§ Your goal
Which lines of the entries contain the string "freq"? Copy each of them.

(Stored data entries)
-- ==== Sys2Proof/Laws/Answer.lean ====
section
/-!
SUPPORT. Carrying out a held command: when its meaning answers at once, the session is IDLE with that response; when it answers
later, the session waits.
-/
namespace Sys2Proof.Machine

/-- The fields of a held command. -/
theorem State.holds.cmd {s : State} {k : Sess} {code : Nat} {a : Bytes} (h : s.holds k code a) :
    ∃ c, (s.sess k).cmd = some c ∧ c.code = code ∧ c.args = a ∧ c.started = false := by
  obtain ⟨h, _, _⟩ := h
  cases e : (s.sess k).cmd with
  | none => simp [e] at h
  | some c => simp [e] at h; exact ⟨c, rfl, h⟩

theorem State.sess_modSess_self (s : State) (k : Sess) (f : Session → Session) : (s.modSess k f).sess k = f (s.sess k) := by
  simp [State.sess]

theorem State.sess_modSess_other (s : State) (j k : Sess) (f : Session → Session) (h : j ≠ k) :
    (s.modSess k f).sess j = s.sess j := by
  simp [State.sess, vupd_other _ _ _ f h]

/-- The answer of a command: the session is IDLE with the response. -/
theorem State.respond_answered {s : State} {k : Sess} {c : Accepted} (r : Result) (d : Nat) (data : Bytes)
    (h : (s.sess k).cmd = some c) (hp : (s.sess k).closePending = false) :
    (s.respond k r d data).answered k c.code r d data := by
  unfold State.respond State.answered
  simp only [h, hp, Bool.false_eq_true, if_false]
  cases (s.sess k).notify <;> simp [State.sess]

/-- The other sessions stay. -/
theorem State.respond_other (s : State) (j k : Sess) (r : Result) (d : Nat) (data : Bytes) (hj : j ≠ k) :
    (s.respond k r d data).sess j = s.sess j := by
  unfold State.respond State.freeSess
  split
  · rfl
  · split
    · simp [State.sess, vupd_other _ _ _ _ hj]
    · dsimp only
      split <;> simp [State.sess, vupd_other _ _ _ _ hj]

/-- A held command whose meaning answers at once. -/
theorem State.runCmd_done {s u : State} {k : Sess} {code : Nat} {a data : Bytes} {r : Result} {d : Nat}
    {body : Bytes → State → Reply × State} (h : s.holds k code a) (hb : body a s = (.done r d data, u)) :
    s.runCmd code k body = u.respond k r d data := by
  have ht := h.2.2
  obtain ⟨c, hc, rfl, rfl, hs⟩ := h.cmd
  simp [State.runCmd, hc, hs, hb, ht]

/-- A held command whose meaning answers later. -/
theorem State.runCmd_later {s u : State} {k : Sess} {code : Nat} {a : Bytes} {body : Bytes → State → Reply × State}
    (h : s.holds k code a) (hb : body a s = (.later, u)) :
    s.runCmd code k body = u.modSess k fun x => { x with cmd := x.cmd.map fun c => { c with started := true } } := by
  have ht := h.2.2
  obtain ⟨c, hc, rfl, rfl, hs⟩ := h.cmd
  simp [State.runCmd, hc, hs, hb, ht]

/-- How a command that answers at once completes. -/
theorem answers_of {i : Instr} {s u : State} {k : Sess} {code : Nat} {a data : Bytes} {r : Result} {d : Nat}
    {body : Bytes → State → Reply × State} {post : State → Prop} (he : exec i s = .next (s.runCmd code k body))
    (h : s.holds k code a) (hb : body a s = (.done r d data, u)) (hu : u.sess k = s.sess k)
    (hp : post (u.respond k r d data)) : Answers i s k code r d data post := by
  obtain ⟨c, hc, rfl, _, _⟩ := h.cmd
  exact ⟨_, he.trans (congrArg _ (State.runCmd_done h hb)), State.respond_answered r d data (hu ▸ hc) (hu ▸ h.2.1), hp⟩

/-- How a command that answers later completes. -/
theorem starts_of {i : Instr} {s u : State} {k : Sess} {code : Nat} {a : Bytes} {body : Bytes → State → Reply × State}
    {post : State → Prop} (he : exec i s = .next (s.runCmd code k body)) (h : s.holds k code a)
    (hb : body a s = (.later, u)) (hu : (u.sess k).cmd = (s.sess k).cmd)
    (hp : post (u.modSess k fun x => { x with cmd := x.cmd.map fun c => { c with started := true } })) :
    Starts i s k code post := by
  obtain ⟨c, hc, rfl, _, _⟩ := h.cmd
  refine ⟨_, he.trans (congrArg _ (State.runCmd_later h hb)), ?_, hp⟩
  simp [State.waits, State.sess_modSess_self, hu, hc]

end Sys2Proof.Machine
end

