theorem State.holdBase_keeps {ps : List Part} {s0 t : State} (h : SameBut ps s0 t)
    (hs : [.rx] ⊆ ps) (p : Phys) (w : Work) : SameBut ps s0 (State.holdBase t p w) := by
  unfold State.holdBase
  have h1 : [.rx] ⊆ ps := List.Subset.trans (by decide) hs
  repeat' first
    | with_reducible exact h
    | with_reducible assumption
    | with_reducible refine State.modRx_keeps ?_ h1 ..
    | ((with_reducible refine SameBut.iteKeep ?_ ?_); rotate_left; intro h; rotate_left)
    | split
    | (dsimp only)

theorem State.toArmed_keeps {ps : List Part} {s0 t : State} (h : SameBut ps s0 t)
    (hs : [.rx, .acq] ⊆ ps) (p : Phys) : SameBut ps s0 (State.toArmed t p) := by
  unfold State.toArmed
  have h1 : [.rx] ⊆ ps := List.Subset.trans (by decide) hs
  have h2 : [.acq] ⊆ ps := List.Subset.trans (by decide) hs
  repeat' first
    | with_reducible exact h
    | with_reducible assumption
    | with_reducible refine State.holdBase_keeps ?_ h1 ..
    | with_reducible refine State.modAcq_keeps ?_ h2 ..
    | split
    | (dsimp only)

theorem State.startPortrait_keeps {ps : List Part} {s0 t : State} (h : SameBut ps s0 t)
    (hs : [.ev, .mem, .acq, .trigPins] ⊆ ps) (p : Phys) (w : Work) (predicted : Nat) :
        SameBut ps s0 (State.startPortrait t p w predicted).2 := by
  unfold State.startPortrait
  have h1 : [.ev, .mem, .acq, .trigPins] ⊆ ps := List.Subset.trans (by decide) hs
  repeat' first
    | with_reducible exact h
    | with_reducible assumption
    | with_reducible refine State.hotRead_keeps ?_ h1 ..
    | ((with_reducible refine SameBut.iteKeep ?_ ?_); rotate_left; intro h; rotate_left)
    | split
    | (dsimp only)

theorem State.loadPortrait_keeps {ps : List Part} {s0 t : State} (h : SameBut ps s0 t)
    (hs : [.rx, .acq] ⊆ ps) (p : Phys) (q : Portrait) : SameBut ps s0 (State.loadPortrait t p q) := by
  unfold State.loadPortrait
  have h1 : [.rx] ⊆ ps := List.Subset.trans (by decide) hs
  have h2 : [.acq] ⊆ ps := List.Subset.trans (by decide) hs
  repeat' first
    | with_reducible exact h
    | with_reducible assumption
    | with_reducible refine State.modRx_keeps ?_ h1 ..
    | with_reducible refine State.modAcq_keeps ?_ h2 ..
    | ((with_reducible refine SameBut.iteKeep ?_ ?_); rotate_left; intro h; rotate_left)
    | split
    | (dsimp only)

theorem State.startBurst_keeps {ps : List Part} {s0 t : State} (h : SameBut ps s0 t)
    (hs : [.ev, .mem, .rx, .acq, .work, .trigPins] ⊆ ps) (p : Phys) (w : Work) (start : BurstStart) (sym :
        Sym) (strength : Int) : SameBut ps s0 (State.startBurst t p w start sym strength) := by
  unfold State.startBurst
  have h1 : [.rx, .acq] ⊆ ps := List.Subset.trans (by decide) hs
  have h2 : [.ev, .mem, .acq, .trigPins] ⊆ ps := List.Subset.trans (by decide) hs
  have h3 : [.acq] ⊆ ps := List.Subset.trans (by decide) hs
  have h4 : [.work] ⊆ ps := List.Subset.trans (by decide) hs
  repeat' first
    | with_reducible exact h
    | with_reducible assumption
    | with_reducible refine State.loadPortrait_keeps ?_ h1 ..
    | with_reducible refine State.startPortrait_keeps ?_ h2 ..
    | with_reducible refine State.modAcq_keeps ?_ h3 ..
    | with_reducible refine State.modBurst_keeps ?_ h4 ..
    | ((with_reducible refine SameBut.iteKeep ?_ ?_); rotate_left; intro h; rotate_left)
    | split
    | (dsimp only)

theorem State.judgeStart_keeps {ps : List Part} {s0 t : State} (h : SameBut ps s0 t)
    (hs : [.ev, .mem, .rx, .acq, .work, .trigPins] ⊆ ps) (p : Phys) (w : Work) (start : BurstStart) (sym :
        Sym) (strength : Int) : SameBut ps s0 (State.judgeStart t p w start sym strength) := by
  unfold State.judgeStart
  have h1 : [.work] ⊆ ps := List.Subset.trans (by decide) hs
  have h2 : [.ev, .trigPins] ⊆ ps := List.Subset.trans (by decide) hs
  have h3 : [.ev, .mem, .rx, .acq, .work, .trigPins] ⊆ ps := List.Subset.trans (by decide) hs
  have h4 : [.acq] ⊆ ps := List.Subset.trans (by decide) hs
  repeat' first
    | with_reducible exact h
    | with_reducible assumption
    | with_reducible refine State.countBurst_keeps ?_ h1 ..
    | with_reducible refine State.raiseP_keeps ?_ h2 ..
    | with_reducible refine State.startBurst_keeps ?_ h3 ..
    | with_reducible refine State.modAcq_keeps ?_ h4 ..
    | ((with_reducible refine SameBut.iteKeep ?_ ?_); rotate_left; intro h; rotate_left)
    | split
    | (dsimp only)

theorem State.refine_keeps {ps : List Part} {s0 t : State} (h : SameBut ps s0 t)
    (hs : [.rx, .acq, .work] ⊆ ps) (p : Phys) (w : Work) (phase : BitVec 10) (freq : Int) (dgain : Int) :
        SameBut ps s0 (State.refine t p w phase freq dgain) := by
  unfold State.refine
  have h1 : [.work] ⊆ ps := List.Subset.trans (by decide) hs
  have h2 : [.rx] ⊆ ps := List.Subset.trans (by decide) hs
  have h3 : [.acq] ⊆ ps := List.Subset.trans (by decide) hs
  repeat' first
    | with_reducible exact h
    | with_reducible assumption
    | with_reducible refine State.countBurst_keeps ?_ h1 ..
    | with_reducible refine State.modRx_keeps ?_ h2 ..
    | with_reducible refine State.modAcq_keeps ?_ h3 ..
    | ((with_reducible refine SameBut.iteKeep ?_ ?_); rotate_left; intro h; rotate_left)
    | split
    | (dsimp only)

theorem State.unlockBurst_keeps {ps : List Part} {s0 t : State} (h : SameBut ps s0 t)
    (hs : [.ev, .mem, .acq, .work, .gallery, .trigPins] ⊆ ps) (p : Phys) (w : Work) (b : Burst) :
        SameBut ps s0 (State.unlockBurst t p w b) := by
  unfold State.unlockBurst
  have h1 : [.ev, .mem, .acq, .work, .gallery, .trigPins] ⊆ ps := List.Subset.trans (by decide) hs
  have h2 : [.acq] ⊆ ps := List.Subset.trans (by decide) hs
  repeat' first
    | with_reducible exact h
    | with_reducible assumption
    | with_reducible refine State.hotSettle_keeps ?_ h1 ..
    | with_reducible refine State.modAcq_keeps ?_ h2 ..
    | ((with_reducible refine SameBut.iteKeep ?_ ?_); rotate_left; intro h; rotate_left)
    | split
    | (dsimp only)

theorem State.endJob_keeps {ps : List Part} {s0 t : State} (h : SameBut ps s0 t)
    (hs : [.rx] ⊆ ps) (p : Phys) (b : Burst) : SameBut ps s0 (State.endJob t p b) := by
  unfold State.endJob
  have h1 : [.rx] ⊆ ps := List.Subset.trans (by decide) hs
  repeat' first
    | with_reducible exact h
    | with_reducible assumption
    | with_reducible refine State.modRx_keeps ?_ h1 ..
    | ((with_reducible refine SameBut.iteKeep ?_ ?_); rotate_left; intro h; rotate_left)
    | split
    | (dsimp only)

theorem State.addJob_keeps {ps : List Part} {s0 t : State} (h : SameBut ps s0 t)
    (hs : [.rx] ⊆ ps) (p : Phys) (b : Burst) : SameBut ps s0 (State.addJob t p b) := by
  unfold State.addJob
  have h1 : [.rx] ⊆ ps := List.Subset.trans (by decide) hs
  repeat' first
    | with_reducible exact h
    | with_reducible assumption
    | with_reducible refine State.modRx_keeps ?_ h1 ..
    | split
    | (dsimp only)

theorem State.reportBurst_keeps {ps : List Part} {s0 t : State} (h : SameBut ps s0 t)
    (hs : [.ev, .mem, .rx, .acq, .work, .gallery, .trigPins] ⊆ ps) (p : Phys) (w : Work) (b : Burst) (outcome :
        Nat) (isNew : Bool) : SameBut ps s0 (State.reportBurst t p w b outcome isNew) := by
  unfold State.reportBurst
  have h1 : [.work] ⊆ ps := List.Subset.trans (by decide) hs
  have h2 : [.rx] ⊆ ps := List.Subset.trans (by decide) hs
  have h3 : [.ev, .trigPins] ⊆ ps := List.Subset.trans (by decide) hs
  have h4 : [.mem] ⊆ ps := List.Subset.trans (by decide) hs
  have h5 : [.ev, .mem, .acq, .work, .gallery, .trigPins] ⊆ ps := List.Subset.trans (by decide) hs
  repeat' first
    | with_reducible exact h
    | with_reducible assumption
    | with_reducible refine State.countBurst_keeps ?_ h1 ..
    | with_reducible refine State.endJob_keeps ?_ h2 ..
    | with_reducible refine State.raiseP_keeps ?_ h3 ..
    | with_reducible refine State.unitWrite_keeps ?_ h4 ..
    | with_reducible refine State.unlockBurst_keeps ?_ h5 ..
    | with_reducible refine State.modBurst_keeps ?_ h1 ..
    | split
    | (dsimp only)

theorem State.reportSender_keeps {ps : List Part} {s0 t : State} (h : SameBut ps s0 t)
    (hs : [.mem, .work] ⊆ ps) (w : Work) (b : Burst) (outcome : Nat) : SameBut ps s0 (State.reportSender t w b outcome) := by
  unfold State.reportSender
  have h1 : [.mem, .work] ⊆ ps := List.Subset.trans (by decide) hs
  repeat' first
    | with_reducible exact h
    | with_reducible assumption
    | with_reducible refine State.sendLink_keeps ?_ h1 ..
    | split
    | (dsimp only)

theorem State.startDelin_keeps {ps : List Part} {s0 t : State} (h : SameBut ps s0 t)
    (hs : [.sess, .ev, .mem, .dec, .work, .group, .trigPins] ⊆ ps) (p : Phys) : SameBut ps s0 (State.startDelin t p) := by
  unfold State.startDelin
  have h1 : [.sess, .ev, .mem, .dec, .work, .group, .trigPins] ⊆ ps := List.Subset.trans (by decide) hs
  have h2 : [.dec] ⊆ ps := List.Subset.trans (by decide) hs
  repeat' first
    | with_reducible exact h
    | with_reducible assumption
    | with_reducible refine State.loseSketches_keeps ?_ h1 ..
    | with_reducible refine State.modDec_keeps ?_ h2 ..
    | ((with_reducible refine SameBut.iteKeep ?_ ?_); rotate_left; intro h; rotate_left)
    | split
    | (dsimp only)

theorem State.settleReplaying_keeps {ps : List Part} {s0 t : State} (h : SameBut ps s0 t)
    (hs : [.rx] ⊆ ps) (p : Phys) : SameBut ps s0 (State.settleReplaying t p) := by
  unfold State.settleReplaying
  have h1 : [.rx] ⊆ ps := List.Subset.trans (by decide) hs
  repeat' first
    | with_reducible exact h
    | with_reducible assumption
    | with_reducible refine State.modRx_keeps ?_ h1 ..
    | split
    | (dsimp only)

theorem State.endCurrent_keeps {ps : List Part} {s0 t : State} (h : SameBut ps s0 t)
    (hs : [.sess, .ev, .mem, .rx, .acq, .dec, .work, .gallery, .group, .trigPins] ⊆ ps) (p : Phys) (outcome : Nat) :
        SameBut ps s0 (State.endCurrent t p outcome) := by
  unfold State.endCurrent
  have h1 : [.ev, .mem, .rx, .acq, .work, .gallery, .trigPins] ⊆ ps := List.Subset.trans (by decide) hs
  have h2 : [.rx] ⊆ ps := List.Subset.trans (by decide) hs
  have h3 : [.sess, .ev, .mem, .dec, .work, .group, .trigPins] ⊆ ps := List.Subset.trans (by decide) hs
  have h4 : [.rx, .acq] ⊆ ps := List.Subset.trans (by decide) hs
  have h5 : [.acq] ⊆ ps := List.Subset.trans (by decide) hs
  repeat' first
    | with_reducible exact h
    | with_reducible assumption
    | with_reducible refine State.reportBurst_keeps ?_ h1 ..
    | with_reducible refine State.settleReplaying_keeps ?_ h2 ..
    | with_reducible refine State.startDelin_keeps ?_ h3 ..
    | with_reducible refine State.toArmed_keeps ?_ h4 ..
    | with_reducible refine State.modAcq_keeps ?_ h5 ..
    | ((with_reducible refine SameBut.iteKeep ?_ ?_); rotate_left; intro h; rotate_left)
    | split
    | (dsimp only)

theorem State.abandonBursts_keeps {ps : List Part} {s0 t : State} (h : SameBut ps s0 t)
    (hs : [.sess, .ev, .mem, .rx, .acq, .dec, .work, .gallery, .group, .trigPins] ⊆ ps) (p : Phys) :
        SameBut ps s0 (State.abandonBursts t p) := by
  unfold State.abandonBursts
  have h1 : [.sess, .ev, .mem, .rx, .acq, .dec, .work, .gallery, .group, .trigPins] ⊆ ps := List.Subset.trans (by decide) hs
  have h2 : [.ev, .mem, .rx, .acq, .work, .gallery, .trigPins] ⊆ ps := List.Subset.trans (by decide) hs
  have h3 : [.sess, .ev, .mem, .work, .group, .trigPins] ⊆ ps := List.Subset.trans (by decide) hs
  have h4 : [.rx] ⊆ ps := List.Subset.trans (by decide) hs
  have h5 : [.sess, .ev, .mem, .dec, .work, .group, .trigPins] ⊆ ps := List.Subset.trans (by decide) hs
  have h6 : [.acq] ⊆ ps := List.Subset.trans (by decide) hs
  repeat' first
    | with_reducible exact h
    | with_reducible assumption
    | with_reducible refine State.endCurrent_keeps ?_ h1 ..
    | with_reducible refine State.reportBurst_keeps ?_ h2 ..
    | with_reducible refine State.scrapeAll_keeps ?_ h3 ..
    | with_reducible refine State.settleReplaying_keeps ?_ h4 ..
    | with_reducible refine State.startDelin_keeps ?_ h5 ..
    | with_reducible refine State.modAcq_keeps ?_ h6 ..
    | ((with_reducible refine SameBut.iteKeep ?_ ?_); rotate_left; intro h; rotate_left)
    | ((with_reducible refine SameBut.each _ _ ?_ ?_); rotate_left; intro _ _ h; rotate_left)
    | split
    | (dsimp only)

theorem State.endBurst_keeps {ps : List Part} {s0 t : State} (h : SameBut ps s0 t)
    (hs : [.sess, .ev, .mem, .rx, .acq, .dec, .work, .gallery, .group, .trigPins] ⊆ ps) (p : Phys) (w : Work) (b :
        Burst) (outcome : Nat) : SameBut ps s0 (State.endBurst t p w b outcome) := by
  unfold State.endBurst
  have h1 : [.sess, .ev, .mem, .rx, .acq, .dec, .work, .gallery, .group, .trigPins] ⊆ ps := List.Subset.trans (by decide) hs
  have h2 : [.ev, .mem, .rx, .acq, .work, .gallery, .trigPins] ⊆ ps := List.Subset.trans (by decide) hs
  have h3 : [.rx] ⊆ ps := List.Subset.trans (by decide) hs
  have h4 : [.sess, .ev, .mem, .dec, .work, .group, .trigPins] ⊆ ps := List.Subset.trans (by decide) hs
  have h5 : [.acq] ⊆ ps := List.Subset.trans (by decide) hs
  repeat' first
    | with_reducible exact h
    | with_reducible assumption
    | with_reducible refine State.endCurrent_keeps ?_ h1 ..
    | with_reducible refine State.reportBurst_keeps ?_ h2 ..
    | with_reducible refine State.settleReplaying_keeps ?_ h3 ..
    | with_reducible refine State.startDelin_keeps ?_ h4 ..
    | with_reducible refine State.modAcq_keeps ?_ h5 ..
    | ((with_reducible refine SameBut.iteKeep ?_ ?_); rotate_left; intro h; rotate_left)
    | split
    | (dsimp only)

§ Answer section
    (hs : [.rx, .acq, .work] ⊆ ps) (p : Phys) (w : Work) (phase : BitVec 10) (freq : Int) (dgain : Int) :
        SameBut ps s0 (State.refine t p w phase freq dgain) := by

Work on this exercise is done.